#26423 closed Cleanup/optimization (wontfix)
Make EmailValidator use HTML5 validation rather than more complicated regular expressions
| Reported by: | Tim Graham | Owned by: | Jordan |
|---|---|---|---|
| Component: | Core (Other) | Version: | dev |
| Severity: | Normal | Keywords: | |
| Cc: | Ülgen Sarıkavak, Mike Edmunds | Triage Stage: | Accepted |
| Has patch: | no | Needs documentation: | yes |
| Needs tests: | no | Patch needs improvement: | no |
| Easy pickings: | no | UI/UX: | no |
Description
As discussed on the django-developers mailing list, the regular expressions for validating email addresses are complicated for questionable benefit. We should simplify it to use HTML5 type="email" validation (possible candidate). A deprecation may be needed to give time for projects to add back more complex validation that they might required.
Change History (23)
comment:1 by , 9 years ago
comment:2 by , 9 years ago
| Owner: | changed from to |
|---|---|
| Status: | new → assigned |
comment:3 by , 9 years ago
Taking ownership on this at PyCon2016 Sprint. Discussed with Markus and have background on consensus direction a solution should take.
comment:4 by , 9 years ago
It would have been nice to know the "consensus direction" mentioned in the comment above!
comment:6 by , 9 years ago
This PR only marginally simplifies the regex, but all current tests are still passing, in addition of the non-ASCII local part.
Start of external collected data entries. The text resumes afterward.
/-- The machine right after reset: RESET_N has been released with every sampled pin at its default level (log 5),
every block holds its reset values (R57, R81, R102, R122, R143, R159, R184, R197, R205), the plan unit is about to
read word 0 of the plan block (R32), and memory lists nothing (log 4). -/
def State.reset : State := {}

end Sys2Proof.Machine
end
I'm not sure it solves all concerns of this report, to be discussed/confirmed.
comment:7 by , 9 years ago
| Has patch: | set |
|---|
comment:9 by , 9 years ago
Replying to timgraham:
As discussed on the django-developers mailing list, the regular expressions for validating email addresses are complicated for questionable benefit. We should simplify it to use HTML5 type="email" validation (possible candidate). A deprecation may be needed to give time for projects to add back more complex validation that they might required.
I've found another possible fix here https://html.spec.whatwg.org/multipage/forms.html#valid-e-mail-address, but I have tried this regex and it does not match much out of the ASCII range. What does "HTML5" like browsers match that this regex does not? if Django wants to accept a large range of unicode characters, why can't it just match the whole unicode range on the local part of the email?
comment:11 by , 9 years ago
| Owner: | removed |
|---|---|
| Status: | assigned → new |
comment:13 by , 9 years ago
| Needs documentation: | set |
|---|
comment:14 by , 9 years ago
| Owner: | set to |
|---|---|
| Status: | new → assigned |
I've added some documentation that I think will help keep the user expectations clear after digging into the conversation / discussion history of this ticket.
comment:16 by , 8 years ago
I came across this today and realized that the current regexp, in 1.10.5, contains a type. At least I think it does, since the opening bracket of the second range in user_regex is escaped, but it shouldn't be.
Anyway, I threw together a small PR to fix that, and I hope it can be merge to stable until this lands. I also added a bunch of new examples, and at the very least those should get slurped into the PR from Haris. Hope this helps.
comment:17 by , 8 years ago
| Owner: | removed |
|---|---|
| Status: | assigned → new |
Not maintaining the PR any more. Please do feel free to fork and submit a new PR.
comment:18 by , 18 months ago
| Cc: | added |
|---|
comment:19 by , 6 months ago
| Owner: | set to |
|---|---|
| Status: | new → assigned |
comment:20 by , 6 months ago
I've submitted a PR for this ticket (#26423) which implements HTML5-style validation for EmailValidator with support for Unicode characters in the local part. The implementation maintains backwards compatibility with the domain_allowlist feature while making the validator more permissive for internationalized email addresses. All CI checks are now passing.
comment:21 by , 6 months ago
| Cc: | added |
|---|
comment:22 by , 5 months ago
| Has patch: | unset |
|---|
I've opened a forum discussion to try to either move this ticket forward or close it wontfix.
Note that the HTML5 valid email address regular expression (alone) is probably not a valid approach. It would break email features that were specifically added to Django in past tickets. Details in the forum.
(Also, the most recent PR actually addresses #27029, not this ticket. Clearing "has patch".)
comment:23 by , 4 months ago
| Resolution: | → wontfix |
|---|---|
| Status: | assigned → closed |
I am closing this "Make EmailValidator use HTML5 validation" ticket as not workable per the forum discussion.
Other approaches for EmailValidator to avoid "more complicated regular expressions" have come up in both the original discussion list thread and in #27029. I've tried to capture a specific proposal for that at https://forum.djangoproject.com/t/emailvalidator-simplification-and-international-email-addresses/39985/11. If it receives support, I'll open a new ticket.
We should also assert that non-ascii characters are allowed in the local part of the e-mail address, see #25986 for background on this issue.